WORK ORDER —
Among the lines below, restate word for word only those from the line with "s.rsp with valid" through the line with "The micro-operation register", with both end lines kept.

******

-- ==== Sys2Proof/Certificates/Slice0/Obligations.lean ====
section
/-! DEFINITION. The statements about the block, for the provers. The abbreviations are those of Safety: `under p es` is the
events `es` while phase `p` is held, `answer s k` is the environment's answer to the `k`-th sample from `s` on. -/

open Sys2Proof Sys2Proof.Machine

/-! ### Reset and parameters -/

/-- R50: what reset leaves. The unspecified `req`, `ack`, `shreg`, `par` are not spoken of. That `trn_cfg` is 0 is the
coding cycles minus one, the spec's general knowledge (R110, D23, log 15, log 19); R50 marks rows decided (D1, D4, D5, D14,
D21), and the draws are the model's constants (log 3, log 4). -/
def Obligations.ResetLeavesTheSpecifiedState : Prop :=
  State.reset.mode = ⟨.inp, .inp, .inp⟩ ∧
  State.reset.lat = ⟨Config.latchReset .clk, Config.latchReset .dio, Config.latchReset .rst⟩ ∧
  State.reset.cpuFreq = Config.cpuFreq ∧
  State.reset.maxFreq = Config.initMaxFreq ∧
  State.reset.cyclesPerUs.toNat = Config.cpuFreq.toNat / 1000000 ∧
  State.reset.halfPeriod.toNat = Config.cpuFreq.toNat / Config.initMaxFreq.toNat / 2 ∧
  State.reset.owner = .free ∧ State.reset.phase = .idle ∧ State.reset.bitcnt = 0 ∧ State.reset.dly = 0 ∧
  State.reset.rsp = ⟨.ok, 0, false⟩ ∧ State.reset.trnCfg = 0 ∧ State.reset.dphCfg = false ∧ State.reset.busy = false

/-- R6, R302: the open parameters satisfy `0 < INIT_MAX_FREQ < CPU_FREQ`. The construction of the parameters is the model's
(log 3). -/
def Obligations.ParametersAreAdmitted : Prop :=
  0 < Config.initMaxFreq.toNat ∧ Config.initMaxFreq.toNat < Config.cpuFreq.toNat

/-- R300 (b): performing TIM.CONFIGURE on the state reset has otherwise set up gives the reset state. -/
def Obligations.ResetPerformsTimConfigure : Prop :=
  ∀ (cpu max : Word) (lat : PerLine Bool), max ≠ 0 →
    exec (.timConfigure cpu max) (State.unconfigured lat) = .next (State.resetWith cpu max lat)

/-- The invariant set of R27 and R40 holds after reset. That `max_freq` is not 0 is the model's strengthening (R6, R156). -/
def Obligations.ResetMeetsTheInvariants : Prop := Inv State.reset

/-- R27, R40: every step keeps the invariant set: timing registers consistent, bus released whenever SWD does not hold it,
RST floating, block idle. That `max_freq` stays nonzero is the model's strengthening (R6, R156). -/
def Obligations.EveryStepKeepsTheInvariants : Prop :=
  ∀ s t : State, Inv s → step s = .next t → Inv t

/-! ### The step -/

/-- A step runs the decoded operation: an accepted offer with the block busy and no result presented, or what the sequencer
issues. The two queues are the model's (log 7, log 8). -/
def Obligations.StepRunsTheDecodedOperation : Prop :=
  (∀ (s : State) (p : CmdPort) (rest : List CmdPort) (i : Instr),
    s.useq = [] → s.busy = false → s.offers = p :: rest → decode (.command p) = .ok i →
    step s = exec i { s with offers := rest, busy := true, rsp := { s.rsp with valid := false } }) ∧
  (∀ (s : State) (f : SeqFrame) (rest : List SeqFrame) (i : Instr),
    s.useq = f :: rest → decode (.internal f) = .ok i → step s = exec i { s with useq := rest })

/-- R282: with nothing offered, or while busy, nothing happens and no offer is dropped. That waiting is a step is the
model's choice (log 21). -/
def Obligations.AnOfferWaitsWhileBusy : Prop :=
  ∀ s : State, s.useq = [] → (s.busy = true ∨ s.offers = []) → step s = .next s

/-- R114 (b): an internal code on the command port is refused: no state changes but the response, no pin event. -/
def Obligations.InternalCodesAreRefusedOnTheCommandPort : Prop :=
  ∀ (s : State) (p : CmdPort) (rest : List CmdPort),
    s.useq = [] → s.busy = false → s.offers = p :: rest → 16 ≤ p.op.toNat → p.op.toNat ≤ 22 →
    step s = .next { s with offers := rest, rsp := ⟨.refused, 0, true⟩, busy := false }

/-! ### Encodings -/

/-- Decoding the frame of a well-formed operation gives it back, every operand at every value. The micro-operation register
is the model's (log 8). The delays that are well formed are those of the 64-bit counter (log 22). -/
def Obligations.DecodeOfEncodeIsTheOperation : Prop :=
  ∀ i : Instr, WellFormed i → decode (encode i) = .ok i

/-- Whatever decodes is well formed. "Well formed" is the model's reading in two places: a TIM.DELAY count is any below
2^64, the width of the counter (R38, R157), where R91 gives a cycle count 32 bits (log 22), and SEND_BITS takes the low bits
of the value port, whose register is the model's (log 8). -/
def Obligations.DecodedOperationsAreWellFormed : Prop :=
  ∀ (f : Frame) (i : Instr), decode f = .ok i → WellFormed i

******

COMPLETED EXERCISE —
    step s = exec i { s with offers := rest, busy := true, rsp := { s.rsp with valid := false } }) ∧
  (∀ (s : State) (f : SeqFrame) (rest : List SeqFrame) (i : Instr),
    s.useq = f :: rest → decode (.internal f) = .ok i → step s = exec i { s with useq := rest })

/-- R282: with nothing offered, or while busy, nothing happens and no offer is dropped. That waiting is a step is the
model's choice (log 21). -/
def Obligations.AnOfferWaitsWhileBusy : Prop :=
  ∀ s : State, s.useq = [] → (s.busy = true ∨ s.offers = []) → step s = .next s

/-- R114 (b): an internal code on the command port is refused: no state changes but the response, no pin event. -/
def Obligations.InternalCodesAreRefusedOnTheCommandPort : Prop :=
  ∀ (s : State) (p : CmdPort) (rest : List CmdPort),
    s.useq = [] → s.busy = false → s.offers = p :: rest → 16 ≤ p.op.toNat → p.op.toNat ≤ 22 →
    step s = .next { s with offers := rest, rsp := ⟨.refused, 0, true⟩, busy := false }

/-! ### Encodings -/

/-- Decoding the frame of a well-formed operation gives it back, every operand at every value. The micro-operation register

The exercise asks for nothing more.